I am using a GAM in R to compare time series data from 3 countries. The data sets are of hourly measurements for one year. The main aim here is to show when at which time of the day and day of the year are the data well matched to the mean series. The script below shows my attempt:
## Ozone measurements for three countries in Europe ## Find similarities between time series require(plyr) require(lattice) require(mgcv) TopFolder <- list("http://www.nilu.no/projects/ccc/onlinedata/ozone/CZ03_2009.dat" ,"http://www.nilu.no/projects/ccc/onlinedata/ozone/CY02_2009.dat" ,"http://www.nilu.no/projects/ccc/onlinedata/ozone/BE35_2009.dat" ) ## create variable for the data data = ldply(TopFolder, header = TRUE, read.table, sep = "", skip = 3) ## define Ozone levels Ozone <- data$Value Ozone[Ozone==-999] <- NA Ozone <- data.frame(Ozone) ## define Datetime - need to concatenate arrays DateTime <- paste(data$Date,data$Hour, sep = " ") Date <- as.POSIXct(DateTime, format = "%d.%m.%Y %H:%M") ## define countries Countries <- c("Czech","Cyprus","Belgium") Country <- data.frame(Country = rep(Countries, each = 8760)) ## bind together Dat <- cbind(Ozone, Country = Country) Dat <- transform(Dat, Doy = as.numeric(format(Date,format = "%j")), Tod = as.numeric(format(Date,format = "%H")), DecTime = rep(seq(1,365, length = 8760),by = 3)) ## plot the Ozone data xyplot(Ozone~DecTime | Country, data = Dat, type = "l", col = 1, strip = function(bg = 'white',...)strip.default(bg = 'white',...)) ## generalised additive model mod1 <- gam(Ozone ~ Country + s(Doy,bs = "cc", k = 20) + s(Doy, by = Country, bs = "cc", k = 20) + s(Tod,bs = "cc", k=7) + s(Tod,by = Country,bs = "cr", k=7), data = Dat, method = "ML") plot(mod1,pages=1,scale=0,shade=TRUE) xyplot(resid(mod1) ~ Doy | Country, data = Dat, type = c("l","smooth")) mod2 <- gamm(Ozone ~ Country + s(Doy,bs = "cc", k = 20) + s(Doy, by = Country, bs = "cc", k = 20) + s(Tod,bs = "cc", k=7) + s(Tod,by = Country,bs = "cr", k=7), data = Dat, method = "ML",correlation = corAR1(form = ~ DecTime | Country))

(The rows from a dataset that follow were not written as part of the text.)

-- ==== Sys2Proof/Machine/Defaults.lean ====
section
/-!
DEFINITION. The default values of the OPEN parameters (00_scope.md R6; 93_implementation_defined.md G1, G2).
-/

namespace Sys2Proof.Machine

/-- The defaults of R6. PRESUMED (by the spec itself: "from general knowledge, not in source"), log entry 13; no default is
given for `REGBASE`: DESIGN CHOICE 0, log entry 15. -/
def defaultParams : Params where
  p0 := 0xEC99BF0D8372CAAB
  p1 := 0x82434FE90EDCEF39
  p2 := 0xD4F06DB99D67BE4B
  p3 := 0xBD9CACC22C6E9571
  p4 := 0x9C06FAF4D023E3AB
  saltInc := 0xC060724A8424F345CB5AF53AE3AAAC31
  rotDir := .right
  encChoice := .specDefault
  decChoice := .specDefault
  initChoice := .specDefault
  oddChoice := .specDefault
  bulkChoice := .specDefault
  pairChoice := .specDefault
  combChoice := .specDefault
  regbase := 0

end Sys2Proof.Machine
end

One problem of this is that I am using an additive model with correlated errors i.e. in each time series of hourly measurements, a high concentration is followed by another high concentration. This can be addressed by adding a correlation matrix into the GAM:
However, R throws out an error as it is unable to get any more RAM from the OS. So, to tackle this I need to: (1) from mod1 - fit a time series model (mod3) to the residuals (2) obtain the acf(1) from mod3 (2) use the acf(1) to build a covariance matrix that we can then pass into mod2 thus simplifying the correlation matrix.
Any advice on how to to complete some or all of the three steps above would be highly appreciated. Although I think the first point that I an unsure of is how to extract the residuals for the different countries in mod1?